*** Opening EXCERPTED RECORDS ***

/-! ### Teams and blocks at their start (R21) -/

/-- A team as it starts (R16, R21, R71). -/
def Team.start (d : Desc) (args : List Word) (uid bid lid tno index : Nat) : Team :=
  { Team.vacant with
    st := .resident, uid := uid, bid := bid, lid := lid, d := d, tno := tno
    bx := index % d.gridx, byy := index / d.gridx % d.gridy, bz := index / d.gridx / d.gridy
    at_ := ⟨d.kernel, 0⟩
    mask := fullMask d.teamw
    v := List.replicate d.regs (List.replicate (32 * d.words) ⟨0, 63⟩)
    s := (args ++ List.replicate 64 0).take 64
    origin := (List.range d.teamw).map fun l => tno * 1024 + l
    tiles := List.replicate 16 (List.replicate d.words none)
    fpctl := fpctlOf d.fpctl0 ||| (if d.csb then 0x100 else 0)
    sbthr := sbthrOf d.sbthr0 }

/-- A block as it starts (R11, R21, R237). -/
def Block.start (d : Desc) (bid lid index home : Nat) (pair : Bool) : Block :=
  { Block.vacant with live := true, bid := bid, lid := lid, d := d, index := index, home := home, pair := pair }

/-! ### What is free (R23, R25) -/

/-- Whether the core's partition holds back room for handler teams (R23). -/
def State.tableOn (s : State) (c : Nat) : Bool := (s.part (s.partOfCore c)).handlers.isSome

/-- The teams that hold room on a core: resident or frozen, handler teams apart (R22, R23). -/
def State.quadUse (s : State) (c q : Nat) : QuadUse :=
  let ts := (s.ordinary c).filter fun t => t.quad = q
  ⟨ts.map (·.slot), (ts.map (·.d.words)).foldl (· + ·) 0, (ts.map (·.d.file)).foldl (· + ·) 0⟩

/-- KiB of scratchpad allocated on a core (R23, R26). -/
def State.kibUsed (s : State) (c : Nat) : Nat :=
  (((s.allBlocks.filter fun b => b.live && b.home == c).map (·.d.kib)).foldl (· + ·) 0)

/-- `n` teams of a shape bound on a core, with `kib` of scratchpad, if there is room now. -/
def State.bindOn (s : State) (c : Nat) (d : Desc) (n kib : Nat) : Option Binding :=
  if 768 < s.kibUsed c + kib then none
  else Binding.many d (s.tableOn c) n ⟨[], (s.core c).qptr, (List.range 4).map (s.quadUse c)⟩

/-- Context area of a team, and of a block with its teams (R226). -/
def Desc.teamArea (d : Desc) : Nat := d.words * (160 * d.regs + 32 + 49152) + 49152
def Desc.area (d : Desc) : Nat := d.teams * d.teamArea + d.kib * 1024 + 4096

/-- Whether a partition's context pool has room for one more block (R226). -/
def State.areaFree (s : State) (d : Desc) : Bool :=
  let used := (((s.allBlocks.filter fun b => b.live && b.d.part == d.part).map (·.d.area)).foldl (· + ·) 0)
    + (((s.saved.filter fun b => b.blk.d.part == d.part).map (·.blk.d.area)).foldl (· + ·) 0)
  decide (used + d.area ≤ (s.part d.part).ctxn)

/-- The class rule (R57): classes of the core and its mate within 1, or the mate empty. No bound breaks it
(log 98). -/
def State.classOk (s : State) (c cls : Nat) : Bool :=
  let mate := mateOf c
  (s.coreBlocks mate).isEmpty
    || (let a := max (s.coreClass c) cls
        decide (a ≤ s.coreClass mate + 1 ∧ s.coreClass mate ≤ a + 1))

/-! ### Where a block goes (R24, R26, R79) -/

/-- A place found for a block: its home core, whether it spans the pair, and the bindings of its teams there. -/
structure Placing where
  home : Nat
  pair : Bool
  lower : Binding
  upper : Option Binding
  deriving DecidableEq, Repr

def State.blocksOn (s : State) (c : Nat) : Nat := (s.coreBlocks c).length

/-- A single core of a pair with room: the one with fewer blocks, on a tie the lower (R79). -/
def State.coreOf (s : State) (d : Desc) (pair : Nat) : Option Placing :=
  let cs := sortBy (s.blocksOn ·) [2 * pair, 2 * pair + 1]
  cs.findSome? fun c =>
    if s.classOk c d.cls then (s.bindOn c d d.teams d.kib).map fun b => ⟨c, false, b, none⟩ else none

/-- The class rule for a block on both cores of a pair: the classes they then have differ by at most 1 (R57). -/
def State.pairClassOk (s : State) (pair cls : Nat) : Bool :=
  let a := max (s.coreClass (2 * pair)) cls
  let b := max (s.coreClass (2 * pair + 1)) cls
  decide (a ≤ b + 1 ∧ b ≤ a + 1)

/-- Both cores of a pair with room for the halves of a block (R26), within the class rule (R57). -/
def State.pairOf (s : State) (d : Desc) (pair : Nat) : Option Placing :=
  if !s.pairClassOk pair d.cls then none
  else match s.bindOn (2 * pair) d ((d.teams + 1) / 2) d.kib, s.bindOn (2 * pair + 1) d (d.teams / 2) 0 with
  | some a, some b => some ⟨2 * pair, true, a, some b⟩
  | _, _ => none

/-- The place of a block on a pier's cores that the partition holds (R79). -/
def State.findPlace (s : State) (pier : Nat) (d : Desc) : Option Placing :=
  let p := s.part d.part
  let mine := fun (k : Nat) => ownsPair p k
  if !s.areaFree d then none
  else
    match d.spread p.handlers.isSome with
    | .core =>
      let load := fun (k : Nat) => s.blocksOn (2 * k) + s.blocksOn (2 * k + 1)
      (sortBy load ([2 * pier + 1, 2 * pier].filter mine)).findSome? (s.coreOf d)
    | .pair => ([2 * pier, 2 * pier + 1].filter mine).findSome? (s.pairOf d)
    | .nowhere => none

/-- Where team `t` of a placed block goes: core, quadrant and slot. -/
def Placing.spot (x : Placing) (t : Nat) : Nat × Nat × Nat :=
  match x.upper with
  | some u =>
    let b := if t % 2 = 0 then x.lower else u
    let y := b.places.getD (t / 2) (0, 0)
    (x.home + t % 2, y.1, y.2)
  | none =>
    let y := x.lower.places.getD t (0, 0)
    (x.home, y.1, y.2)

/-- A team set on its spot, stamped youngest (R30). -/
def Team.seat (t : Team) (x : Placing) (age : Nat) : Team :=
  let y := x.spot t.tno
  { t with core := y.1, quad := y.2.1, slot := y.2.2, age := age, starve := 0, readyAt := 0 }

/-- Quadrant pointers after a block of a tenant has been bound (R25), which is resident in this window (R335). -/
def State.movePtrs (s : State) (tenant : Nat) (x : Placing) : State :=
  let s1 := s.onCore x.home fun k => { k with qptr := x.lower.ptr, passes := addPasses k.passes tenant 0 }
  match x.upper with
  | some u => s1.onCore (x.home + 1) fun k => { k with qptr := u.ptr, passes := addPasses k.passes tenant 0 }
  | none => s1

/-- A new block started on a place (R21, R24 to R26). -/
def State.startBlock (s : State) (d : Desc) (args : List Word) (lid index : Nat) (x : Placing) : State :=
  let bid := s.nextId
  let ts := (List.range d.teams).map fun k => (Team.start d args (bid + 1 + k) bid lid k index).seat x (s.ages + k)
  let ready := ts.map fun t => { t with readyAt := (s.core t.core).opens }
  (State.movePtrs { s with
    nextId := bid + 1 + d.teams
    ages := s.ages + d.teams
    teams := s.teams ++ ready
    blocks := s.blocks ++ [{ Block.start d bid lid index x.home x.pair with lastIssue := s.clock.toNat }] } d.tenant x).pushStarts bid

/-! ### Dealing (R77, R78) -/

/-- Launches of a partition with blocks to deal, the earliest of each queue; only the slice's holder has any (R334). -/
def State.dealable (s : State) (part : Nat) : List Launch :=
  let ls := s.launches.filter fun l =>
    l.d.part == part && !l.cancelled && decide (l.dealt < l.blocks) && (s.part part).holder == some l.d.tenant
  ls.filter fun l => !(ls.takeWhile fun m => m.lid != l.lid).any fun m => m.f == l.f && m.q == l.q

/-- A queue's place in the order of visits, from where the round goes on (R78). -/
def visitKey (start : Nat × Nat) (l : Launch) : Nat :=
  let k := l.f * 64 + l.q
  let k0 := start.1 * 64 + start.2
  if k0 ≤ k then k - k0 else k + 64 * Config.numFunctions - k0

/-- The launch that deals next: the most urgent class, then the round of queues. -/
def State.nextDeal (s : State) (part : Nat) : Option Launch :=
  let ls := s.dealable part
  match minBy (·.d.prio) ls with
  | none => none
  | some b => minBy (visitKey (s.part part).nextQueue) (ls.filter fun l => l.d.prio = b.d.prio)

/-- The pier after one among a partition's piers, in a round. -/
def nextPier (ps : List Nat) (p : Nat) : Nat := (ps.find? fun x => decide (p < x)).getD (ps.headD 0)

/-- The places of every block of a D-mode launch at once, if they can all be placed (R74): each block in turn
on the first pier with room (log 103). -/
def State.placeGrid (s : State) (l : Launch) : List Nat → Option State
  | [] => some s
  | b :: r =>
    match (s.part l.d.part).piers.findSome? fun n => s.findPlace n l.d with
    | some x => State.placeGrid (s.startBlock l.d l.args l.lid b x) l r
    | none => none

/-- DISPATCH (R78): the core deals the next range of a partition's launches to the pier its pointer names, for a
permit; a D-mode grid is placed whole (R74). The round of queues moves on after every range (log 101), and a D-mode launch
without room holds the round (log 102). -/
def execDispatch (part : Nat) (s : State) : Host.Outcome State Fault Refusal :=
  .next <|
    let p := s.part part
    match s.nextDeal part with
    | none => s
    | some l =>
      let after := fun (s : State) (n : Nat) =>
        (s.onLaunch l.lid fun l => { l with dealt := l.dealt + n }).onPart part fun p => { p with nextQueue := (l.f, l.q + 1) }
      if p.st != .active && p.st != .draining then s
      else if l.d.dmode then
        match s.placeGrid l (List.range l.blocks) with
        | some s1 => after s1 l.blocks
        | none => s
      else
        let pier := p.pierPtr
        if (s.pier pier).cmdPermits = 0 then s
        else
          let n := min l.chunk (l.blocks - l.dealt)
          let s1 := s.onPier pier fun x =>
            { x with cmdPermits := x.cmdPermits - 1, link := x.link ++ [⟨l.lid, l.dealt, n, part, l.d.prio, false⟩] }
          (after s1 n).onPart part fun p => { p with pierPtr := nextPier p.piers pier }

/-- A leaf takes what its link holds: ranges join their class queues, permits go back (R77, R79). -/
def State.leafTake (s : State) (pier : Nat) : State :=
  s.onPier pier fun x => { x with queue := x.queue ++ x.link, cmdPermits := x.cmdPermits + x.link.length, link := [] }

/-! ### Placing (R79) -/

/-- The saved blocks that wait on a leaf for their restore, in a partition and class. -/
def State.restoring (s : State) (pier part : Nat) : List SavedBlock :=
  s.saved.filter fun b => b.restorePier == some pier && b.blk.d.part == part && (s.part part).holder == some b.blk.d.tenant

/-- The range at the head of the most urgent class of a partition's queue on a leaf, its tenant's slice given. -/
def State.headRange (s : State) (pier part : Nat) : Option BlockRange :=
  minBy (·.prio) ((s.pier pier).queue.filter fun r =>
    r.part == part && match s.launch r.lid with
      | some l => (s.part part).holder == some l.d.tenant
      | none => false)

/-- A begun block, resident or saved (R83). -/
structure Begun where
  blk : Block
  saved : Bool
  deriving DecidableEq, Repr

/-- The oldest begun block of the least urgent class of the slice's holder, once it has waited 2^23 cycles (R83). -/
def State.lowest (s : State) (part : Nat) : Option Begun :=
  let mine := fun (b : Block) => b.live && !b.handler && b.d.part == part && (s.part part).holder == some b.d.tenant
  let bs := (((s.allBlocks.filter mine).map fun b => (⟨b, false⟩ : Begun))
    ++ ((s.saved.filter fun x => mine x.blk).map fun x => ⟨x.blk, true⟩))
  let worst := greatest (bs.map (·.blk.d.prio))
  (minBy (·.blk.bid) (bs.filter fun x => x.blk.d.prio = worst)).filter fun x =>
    decide (x.blk.lastIssue + 2 ^ 23 ≤ s.clock.toNat)

/-- That block, where it waits on a leaf for its restore, while the bound holds: not in a partition that drains (R83). -/
def State.lowestOn (s : State) (pier part : Nat) : Option SavedBlock :=
  if (s.part part).st == .active then
    (s.lowest part).bind fun x => (s.restoring pier part).find? fun b => b.blk.bid == x.blk.bid
  else none

/-- A class-0 launch of the slice's holder that waits for a place for its first block (R82). -/
def State.urgentLaunch (s : State) (part : Nat) : Option Launch :=
  s.launches.find? fun l =>
    !l.begun && l.d.part == part && l.d.prio == 0 && !l.cancelled && (s.part part).holder == some l.d.tenant && l.ended + l.killed == 0
      && !(s.allBlocks.any fun b => b.live && b.lid == l.lid) && !(s.saved.any fun b => b.blk.lid == l.lid)
      && (decide (l.dealt < l.blocks) || s.piers.any fun p => (p.queue ++ p.link).any fun r => r.lid == l.lid)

*** Closing EXCERPTED RECORDS ***

■ EXERCISE DIRECTIONS ■
Each line of the material above that contains the string "classes" adds one to the count; report the final count only.

■ RESPONSE FOR THIS EXERCISE ■
2